● **Required action**
In the data below, find the line that contains "open Sys2Proof.Machine" and the line that contains "theorem test_wf_fmtWidth17 : (Instr.fmt". Copy both, plus every line between them, exactly.

Dataset entries
--------------------------------

-- ==== Sys2Proof/Tests/Slice0.lean ====
section
/-! SUPPORT. Tests/Slice0.lean: the model's own tests, each a named theorem. The expected values of the
step tests are those of spec/95_test_vectors.md (its section is named at each block); the words of the
decode tests are written field by field from R91: OP, RD, RA, RB, RC, RE, TY, DEC, IMM5. The theorems
`test_witness_<Name>` show that the hypotheses of the statement `Obligations.<Name>` can be met. -/

namespace Sys2Proof.Tests
open Sys2Proof.Machine

/-! ### WellFormed refuses an ill-formed term for each of its checks -/

theorem test_wf_fmtWidth17 : (Instr.fmt ⟨.s16, .one⟩ 1 17 false false).wellFormed = false := by decide
theorem test_wf_fsetOtherType : (Instr.fset ⟨.s16, .zero⟩ .tin 0).wellFormed = false := by decide
theorem test_wf_fgetOtherType : (Instr.fget ⟨.u8, .zero⟩ 2 .rhin).wellFormed = false := by decide
theorem test_wf_fmtWidth16 : (Instr.fmt ⟨.s16, .one⟩ 1 16 true true).wellFormed = true := by decide

/-! ### Decode: one word per constructor, written field by field (R91, R92, R93, R95) -/

theorem test_decode_nop : decode 0b00000000_000_000_000_000_000_000_0_00000 = .ok .nop := by decide
theorem test_decode_inval :
    decode 0b00000001_010_000_000_000_000_010_1_00000 = .ok (.inval ⟨.s16, .one⟩ 2) := by decide
theorem test_decode_fromRaw :
    decode 0b00000010_001_010_000_000_000_000_0_00000 = .ok (.fromRaw ⟨.s8, .zero⟩ 1 2) := by decide
theorem test_decode_fromReal :
    decode 0b00000011_001_010_000_000_000_101_0_00000 = .ok (.fromReal ⟨.u32, .zero⟩ 1 2) := by decide
theorem test_decode_isValid :
    decode 0b00000100_000_001_000_000_000_011_0_00000 = .ok (.isValid ⟨.u16, .zero⟩ 0 1) := by decide
theorem test_decode_add :
    decode 0b00001000_011_001_010_000_000_010_1_00000 = .ok (.add ⟨.s16, .one⟩ 3 1 2) := by decide
theorem test_decode_sub :
    decode 0b00001001_111_110_101_000_000_001_0_00000 = .ok (.sub ⟨.u8, .zero⟩ 7 6 5) := by decide
theorem test_decode_mul :
    decode 0b00001010_100_011_011_000_000_010_1_00000 = .ok (.mul ⟨.s16, .one⟩ 4 3 3) := by decide
theorem test_decode_div :
    decode 0b00001011_101_100_000_000_000_100_1_00000 = .ok (.div ⟨.s32, .one⟩ 5 4 0) := by decide
theorem test_decode_cmpLt :
    decode 0b00010000_000_001_010_000_000_010_1_00000 = .ok (.cmpLt ⟨.s16, .one⟩ 0 1 2) := by decide
theorem test_decode_cmpLe :
    decode 0b00010001_000_001_010_000_000_010_1_00000 = .ok (.cmpLe ⟨.s16, .one⟩ 0 1 2) := by decide
theorem test_decode_cmpGt :
    decode 0b00010010_110_101_011_000_000_010_1_00000 = .ok (.cmpGt ⟨.s16, .one⟩ 6 5 3) := by decide
theorem test_decode_cmpGe :
    decode 0b00010011_000_001_010_000_000_000_0_00000 = .ok (.cmpGe ⟨.s8, .zero⟩ 0 1 2) := by decide
theorem test_decode_cmpEq :
    decode 0b00010100_000_001_010_000_000_001_1_00000 = .ok (.cmpEq ⟨.u8, .one⟩ 0 1 2) := by decide
theorem test_decode_cmpNe :
    decode 0b00010101_000_001_010_000_000_101_0_00000 = .ok (.cmpNe ⟨.u32, .zero⟩ 0 1 2) := by decide
theorem test_decode_fmtPlus :
    decode 0b00011000_000_001_010_000_000_010_1_00110 = .ok (.fmt ⟨.s16, .one⟩ 1 6 false true) := by decide
theorem test_decode_fmtLeft :
    decode 0b00011000_000_001_001_000_000_010_1_10000 = .ok (.fmt ⟨.s16, .one⟩ 1 16 true false) := by decide
theorem test_decode_fclr : decode 0b00100000_000_000_000_000_000_000_0_00000 = .ok .fclr := by decide
theorem test_decode_fseal : decode 0b00100001_000_000_000_000_000_000_0_00000 = .ok .fseal := by decide
theorem test_decode_fverify :
    decode 0b00100010_011_000_000_000_000_000_0_00000 = .ok (.fverify 3) := by decide
theorem test_decode_fset :
    decode 0b00100011_000_101_000_000_000_100_0_00111 = .ok (.fset ⟨.s32, .zero⟩ .rpm 5) := by decide
theorem test_decode_fget :
    decode 0b00100100_010_000_000_000_000_010_1_00010 = .ok (.fget ⟨.s16, .one⟩ 2 .tout) := by decide
theorem test_decode_ppoll :
    decode 0b00110000_110_000_000_000_000_000_0_00000 = .ok (.ppoll 6) := by decide
theorem test_decode_prate :
    decode 0b00110001_101_000_000_000_000_000_0_00000 = .ok (.prate 5) := by decide
theorem test_decode_classify :
    decode 0b00111000_000_001_010_011_100_010_1_00000 = .ok (.classify ⟨.s16, .one⟩ 0 1 2 3 4) := by decide
theorem test_decode_ftick :
    decode 0b00111001_000_000_101_000_000_010_1_00000 = .ok (.ftick ⟨.s16, .one⟩ 0 5) := by decide
theorem test_decode_fpress : decode 0b00111010_000_000_000_000_000_000_0_00000 = .ok .fpress := by decide
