/-- R133: PAD. Where both ranges fit, BUF[DST..DST+n) is the padded message, read before it is written, OUTLEN is n, and H and
every other byte are unchanged; otherwise BUFFER_RANGE. -/
def Obligations.PadWritesPaddedMessage : Prop :=
  decodeCmd 0x00000001#32 = .ok .pad ∧ ∀ s : State,
    (s.opSrc + s.opLen ≤ s.cfg.bufSize ∧ s.opDst + padLen s.opLen s.opPrior ≤ s.cfg.bufSize →
      Succeeds .pad s fun t =>
        t.memRead s.opDst (padLen s.opLen s.opPrior) = padBytes (s.memRead s.opSrc s.opLen) s.opPrior ∧
        SameBytesOutside s t s.opDst (padLen s.opLen s.opPrior) ∧
        t.outlen = BitVec.ofNat 32 (padLen s.opLen s.opPrior) ∧
        (s.cfg.wf = true → t.outlen.toNat = padLen s.opLen s.opPrior) ∧ t.h = s.h) ∧
    (¬ (s.opSrc + s.opLen ≤ s.cfg.bufSize ∧ s.opDst + padLen s.opLen s.opPrior ≤ s.cfg.bufSize) →
      FailsWith .pad s .bufferRange)

/-- R142: EXPAND. Where both ranges fit, the 256 bytes at DST are the schedule of the block at SRC, big-endian, read before it
is written, and H, OUTLEN and every other byte are unchanged; otherwise BUFFER_RANGE. -/
def Obligations.ExpandWritesSchedule : Prop :=
  decodeCmd 0x00000002#32 = .ok .expand ∧ ∀ s : State,
    (s.opSrc + 64 ≤ s.cfg.bufSize ∧ s.opDst + 256 ≤ s.cfg.bufSize →
      Succeeds .expand s fun t =>
        (∀ i : Nat, i < 64 →
          t.memRead (s.opDst + 4 * i) 4 = beBytes 4 ((expandBlock (s.memRead s.opSrc 64)).getD i 0#32).toNat) ∧
        SameBytesOutside s t s.opDst 256 ∧ t.h = s.h ∧ t.outlen = s.outlen) ∧
    (¬ (s.opSrc + 64 ≤ s.cfg.bufSize ∧ s.opDst + 256 ≤ s.cfg.bufSize) → FailsWith .expand s .bufferRange)

/-- R154: COMPRESS. INTERNAL_ALIGNMENT when LEN is no multiple of 64, whatever SRC is; else BUFFER_RANGE when the blocks do not
fit; else H is the compression of the blocks from H, LEN = 0 included, and OUTLEN and every byte of BUF are unchanged. -/
def Obligations.CompressUpdatesChainingState : Prop :=
  decodeCmd 0x00000003#32 = .ok .compress ∧ ∀ s : State,
    (s.opLen % 64 ≠ 0 → FailsWith .compress s .internalAlignment) ∧
    (s.opLen % 64 = 0 → ¬ s.opSrc + s.opLen ≤ s.cfg.bufSize → FailsWith .compress s .bufferRange) ∧
    (s.opLen % 64 = 0 → s.opSrc + s.opLen ≤ s.cfg.bufSize →
      Succeeds .compress s fun t =>
        t.h = compressN s.h (s.memRead s.opSrc s.opLen) ∧ t.outlen = s.outlen ∧ t.buf = s.buf ∧ SameBytes s t ∧
        (s.opLen = 0 → t.h = s.h))

/-- R172: LOAD_IV succeeds on every state: H is IV, which is H at reset, and OUTLEN and every byte of BUF are unchanged. -/
def Obligations.LoadIvSetsInitialValue : Prop :=
  decodeCmd 0x00000004#32 = .ok .loadIv ∧ ∀ s : State, Succeeds .loadIv s fun t =>
    t.h.toList = [0x6a09e667#32, 0xbb67ae85#32, 0x3c6ef372#32, 0xa54ff53a#32, 0x510e527f#32, 0x9b05688c#32,
      0x1f83d9ab#32, 0x5be0cd19#32] ∧
    t.h = State.reset.h ∧ t.outlen = s.outlen ∧ t.buf = s.buf ∧ SameBytes s t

--------------------------------

● **Written reply**
open Sys2Proof.Machine

/-! ### WellFormed refuses an ill-formed term for each of its checks -/

theorem test_wf_fmtWidth17 : (Instr.fmt ⟨.s16, .one⟩ 1 17 false false).wellFormed = false := by decide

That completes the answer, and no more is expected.